### Action item:
With the material below, print exactly the lines between the line holding "rw [List.length_append]; omega" and the line holding "hl.trans hmn, hh⟩", inclusive. Add nothing else.

(Beginning of Source data)

-- ==== Sys2Proof/Proofs/StepOnTheBiuTurn.lean ====
section
/-! PROOFS. The step on the 8086's turn (00_scope.md R13, 10_state.md R20): what is taken up for each input EU_ENV
can hand over, and which instruction then runs. -/

namespace Sys2Proof.Machine

open Stated

/-! The decoder on a request's own code. -/

/-- R160: the code a request's kind puts on S2# S1# S0# reads back as that kind's instruction. -/
@[simp] theorem decode_kindWord (k : Kind) : decode k.word = .ok k.instr := by cases k <;> rfl

/-! Finishing an instruction that is not a read primitive's cycle. -/

@[simp] theorem finishOutcome_nothing (o : Host.Outcome State Fault Refusal) : finishOutcome .nothing o = o := by
  cases o <;> rfl

/-! What is taken up, by the input that stands first. -/

section
variable {s : State} {rest : List EnvInput}

theorem fetchInput_of_pending_nil (h : s.pending = []) :
    fetchInput s = presentRequest (idleRequest.withLock s.lockPrefix) .nothing s.pending s := by
  simp only [fetchInput, h]

theorem fetchInput_of_pending_cycle {r : BusReq} (h : s.pending = .cycle r :: rest) :
    fetchInput s = presentRequest r .nothing rest s := by
  simp only [fetchInput, h]

theorem fetchInput_of_pending_instrCycle {r : BusReq} (h : s.pending = .instrCycle r :: rest) :
    fetchInput s = presentRequest (r.withLock s.lockPrefix) .nothing rest s := by
  simp only [fetchInput, h]

theorem fetchInput_of_pending_code {w : CodeWord} (h : s.pending = .code w :: rest) :
    fetchInput s = .code w .nothing { s with pending := rest } := by
  simp only [fetchInput, h]

theorem fetchInput_of_pending_access {x : Access} (h : s.pending = .access x :: rest) :
    fetchInput s = presentAccess x rest s := by
  simp only [fetchInput, h]

theorem fetchInput_of_pending_instrAccess {x : Access} (h : s.pending = .instrAccess x :: rest) :
    fetchInput s = presentAccess (x.withLock s.lockPrefix) rest s := by
  simp only [fetchInput, h]

/-- R201: a request of the instruction in progress is taken up as the same plain request with that
instruction's `lock`. -/
theorem fetchInput_instrCycle_eq_cycle {r : BusReq} (h : s.pending = .instrCycle r :: rest) :
    fetchInput s = fetchInput { s with pending := .cycle (r.withLock s.lockPrefix) :: rest } := by
  rw [fetchInput_of_pending_instrCycle h, fetchInput_of_pending_cycle (rest := rest) rfl]
  rfl

/-- R201: and so is an access primitive of the instruction in progress. -/
theorem fetchInput_instrAccess_eq_access {x : Access} (h : s.pending = .instrAccess x :: rest) :
    fetchInput s = fetchInput { s with pending := .access (x.withLock s.lockPrefix) :: rest } := by
  rw [fetchInput_of_pending_instrAccess h, fetchInput_of_pending_access (rest := rest) rfl]
  rfl

end

/-! The step of the bus interface, by what is taken up. -/

/-- A code that decodes runs its instruction; with nothing to finish, the outcome is the instruction's own. -/
theorem biuStep_of_code {s s' : State} {w : CodeWord} {i : Instr} (hf : fetchInput s = .code w .nothing s')
    (hd : decode w = .ok i) : biuStep s = exec i s' := by
  simp only [biuStep, hf, hd, finishOutcome_nothing]

/-- A presented request runs its kind's instruction with the request on the pins. -/
theorem biuStep_of_presentRequest {s : State} {r : BusReq} {rest : List EnvInput}
    (hf : fetchInput s = presentRequest r .nothing rest s) :
    biuStep s = exec r.kind.instr { s with req := r, pending := rest } :=
  biuStep_of_code hf (decode_kindWord r.kind)

/-- What the bus interface does depends on a state only through what it takes up. -/
theorem biuStep_congr {s s' : State} (h : fetchInput s = fetchInput s') : biuStep s = biuStep s' := by
  simp only [biuStep, h]

/-! Whose turn it is. -/

/-- On the 8086's turn OTHER has no cycle (log 15). -/
theorem otherTurn_of_biuTurn {s : State} (hb : BiuTurn s) : otherTurn s = none := by
  cases ho : otherTurn s with
  | none => rfl
  | some p =>
    obtain ⟨-, turns, _, ht, -, -⟩ := otherTurn_some (r := p.1) (s' := p.2) ho
    rcases hb with hnil | hbiu
    · rw [ht] at hnil; cases hnil
    · rw [ht] at hbiu; cases hbiu

/-- The step on the 8086's turn is the bus interface's, with the turn used up. -/
theorem step_of_biuTurn {s : State} (hb : BiuTurn s) : step s = biuStep { s with turns := s.turns.tail } := by
  simp only [step, otherTurn_of_biuTurn hb]

/-- On the 8086's turn, inputs from which the same is taken up give the same step. -/
theorem step_congr_pending {s : State} {inputs : List EnvInput} (hb : BiuTurn s)
    (h : fetchInput { s with turns := s.turns.tail }
      = fetchInput { s with turns := s.turns.tail, pending := inputs }) :
    step s = step { s with pending := inputs } :=
  calc step s = biuStep { s with turns := s.turns.tail } := step_of_biuTurn hb
    _ = biuStep { s with turns := s.turns.tail, pending := inputs } := biuStep_congr h
    _ = step { s with pending := inputs } := (step_of_biuTurn (s := { s with pending := inputs }) hb).symm

end Sys2Proof.Machine

open Sys2Proof Sys2Proof.Machine Sys2Proof.Stated

/-- Settles O4: on the 8086's turn the step is the bus interface's, and each input it can take up has an equation of
its own; a request's code decodes to its kind's instruction. -/
theorem stepRunsTheDecodedInstruction : Obligations.StepRunsTheDecodedInstruction := by
  intro s rest hb
  refine ⟨?code, ?cycle, ?instrCycle, ?instrAccess, ?idle⟩
  case code =>
    intro w i hp hd
    rw [step_of_biuTurn hb]
    exact biuStep_of_code (fetchInput_of_pending_code hp) hd
  case cycle =>
    intro r hp
    refine ⟨_, decode_kindWord r.kind, rfl, ?_⟩
    rw [step_of_biuTurn hb]
    exact biuStep_of_presentRequest (fetchInput_of_pending_cycle hp)
  case instrCycle =>
    intro r hp
    exact step_congr_pending hb (fetchInput_instrCycle_eq_cycle hp)
  case instrAccess =>
    intro x hp
    exact step_congr_pending hb (fetchInput_instrAccess_eq_access hp)
  case idle =>
    intro hp
    rw [step_of_biuTurn hb]
    exact biuStep_of_presentRequest (s := { s with turns := s.turns.tail }) (fetchInput_of_pending_nil hp)

end

section
/-! PROOFS. What every step keeps (10_state.md R30, R41): the configuration stays, the history is only appended to,
and a safe state stays safe. -/

namespace Sys2Proof.Machine

/-! A step keeps the configuration and appends to the history (R13, R30, R41). -/

/-- The configuration stays and the history gets at most `n` more events at its end. -/
structure GrowsBy (n : Nat) (s t : State) : Prop where
  cfg : t.cfg = s.cfg
  history : ∃ es : List Event, es.length ≤ n ∧ t.history = s.history ++ es

theorem growsBy_zero {s t : State} (hc : t.cfg = s.cfg) (hh : t.history = s.history) : GrowsBy 0 s t :=
  ⟨hc, [], Nat.le_refl 0, by rw [hh, List.append_nil]⟩

theorem growsBy_one {s t : State} {e : Event} (hc : t.cfg = s.cfg) (hh : t.history = s.history ++ [e]) :
    GrowsBy 1 s t :=
  ⟨hc, [e], Nat.le_refl 1, hh⟩

theorem GrowsBy.trans {m n : Nat} {s t u : State} (h₁ : GrowsBy m s t) (h₂ : GrowsBy n t u) :
    GrowsBy (m + n) s u := by
  obtain ⟨hc₁, es₁, hl₁, hh₁⟩ := h₁
  obtain ⟨hc₂, es₂, hl₂, hh₂⟩ := h₂
  refine ⟨hc₂.trans hc₁, es₁ ++ es₂, ?_, ?_⟩
  · rw [List.length_append]; omega
  · rw [hh₂, hh₁, List.append_assoc]

theorem GrowsBy.mono {m n : Nat} {s t : State} (hmn : m ≤ n) (h : GrowsBy m s t) : GrowsBy n s t :=
  let ⟨es, hl, hh⟩ := h.history
  ⟨h.cfg, es, hl.trans hmn, hh⟩

theorem SameMachine.growsBy {s s' : State} (h : SameMachine s s') : GrowsBy 0 s s' :=
  growsBy_zero h.cfg h.history

/-- An instruction appends one event, LOCK none (R41; log 12). -/
theorem exec_growsBy {i : Instr} {s t : State} (h : exec i s = .next t) : GrowsBy 1 s t := by
  rcases exec_next h with ⟨r, hcycle⟩ | ⟨op, hqueue⟩ | hlock
  · obtain ⟨p, -, -, rfl⟩ := busCycle_next hcycle
    exact growsBy_one rfl rfl
  · obtain ⟨-, q, b, -, rfl⟩ := queueOp_next hqueue
    exact growsBy_one rfl rfl
  · obtain ⟨-, rfl⟩ := lockPrefixOp_next hlock
    exact .mono (Nat.zero_le 1) (growsBy_zero rfl rfl)

theorem lockEnd_growsBy {s t : State} (h : lockEnd s = .next t) : GrowsBy 1 s t := by
  obtain ⟨-, rfl⟩ := lockEnd_next h
  exact growsBy_one rfl rfl

theorem otherCycle_growsBy {r : OtherReq} {s t : State} (h : otherCycle r s = .next t) : GrowsBy 1 s t := by
  obtain ⟨-, ⟨-, rfl⟩ | ⟨-, rfl⟩⟩ := otherCycle_next h <;> exact growsBy_one rfl rfl

theorem step_growsBy {s t : State} (h : step s = .next t) : GrowsBy 1 s t := by
  rcases step_next h with ⟨r, s', hturn, hother⟩ | ⟨s', hsame, hend⟩ | ⟨i, f, s', u, hsame, hexec, rfl⟩
  · obtain ⟨-, _, _, -, -, rfl⟩ := otherTurn_some hturn
    have hgrows := otherCycle_growsBy hother
    exact ⟨hgrows.cfg, hgrows.history⟩
  · exact hsame.growsBy.trans (lockEnd_growsBy hend)
  · exact (hsame.growsBy.trans (exec_growsBy hexec)).trans
      (growsBy_zero (finish_cfg u f) (finish_history u f))

/-! Runs (R13). -/

/-- A run of `n + 1` steps is a step and then a run of `n`. -/
theorem run_succ {M : Host.Core} {n : Nat} {s t : M.State} (h : M.run (n + 1) s = .next t) :
    ∃ s', M.step s = .next s' ∧ M.run n s' = .next t := by
  rw [Host.Core.run] at h
  split at h
  · rename_i s' hstep
    exact ⟨s', hstep, h⟩
  · cases h
  · cases h

/-- A relation between the ends of a run holds when it holds of the run of no steps and one more step in front
keeps it. -/
theorem run_induction {motive : Nat → State → State → Prop} (zero : ∀ s, motive 0 s s)
    (succ : ∀ n s s' t, step s = .next s' → motive n s' t → motive (n + 1) s t) :
    ∀ n s t, Host.Core.run core n s = .next t → motive n s t
  | 0, s, _, h => by
    injection h with h
    exact h ▸ zero s
  | n + 1, s, t, h => by
    obtain ⟨s', hstep, hrun⟩ := run_succ h
    exact succ n s s' t hstep (run_induction zero succ n s' t hrun)

theorem run_growsBy : ∀ (n : Nat) (s t : State), Host.Core.run core n s = .next t → GrowsBy n s t :=
  run_induction (fun _ => growsBy_zero rfl rfl)
    (fun n _ _ _ hstep hrun => Nat.add_comm 1 n ▸ (step_growsBy hstep).trans hrun)

/-! The history's lock (R82, R200). -/

/-- A run of events respects the lock when its first part does, and the rest does from the lock the first part
leaves. -/
theorem lockRespected_append (es fs : List Event) (held : Bool) :
    lockRespected held (es ++ fs) = (lockRespected held es && lockRespected (es.foldl replayLock held) fs) := by
  induction es generalizing held with
  | nil => rfl
  | cons e es ih =>
    cases e with
    | other a b w hi lo =>
      simp only [List.cons_append, lockRespected, List.foldl_cons, replayLock, ih, Bool.and_assoc]
    | cycle p => exact ih _
    | queueOp op => exact ih _
    | lockEnd => exact ih _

(End of Source data)

### Exercise solution:
  · rw [List.length_append]; omega
  · rw [hh₂, hh₁, List.append_assoc]

theorem GrowsBy.mono {m n : Nat} {s t : State} (hmn : m ≤ n) (h : GrowsBy m s t) : GrowsBy n s t :=
  let ⟨es, hl, hh⟩ := h.history
  ⟨h.cfg, es, hl.trans hmn, hh⟩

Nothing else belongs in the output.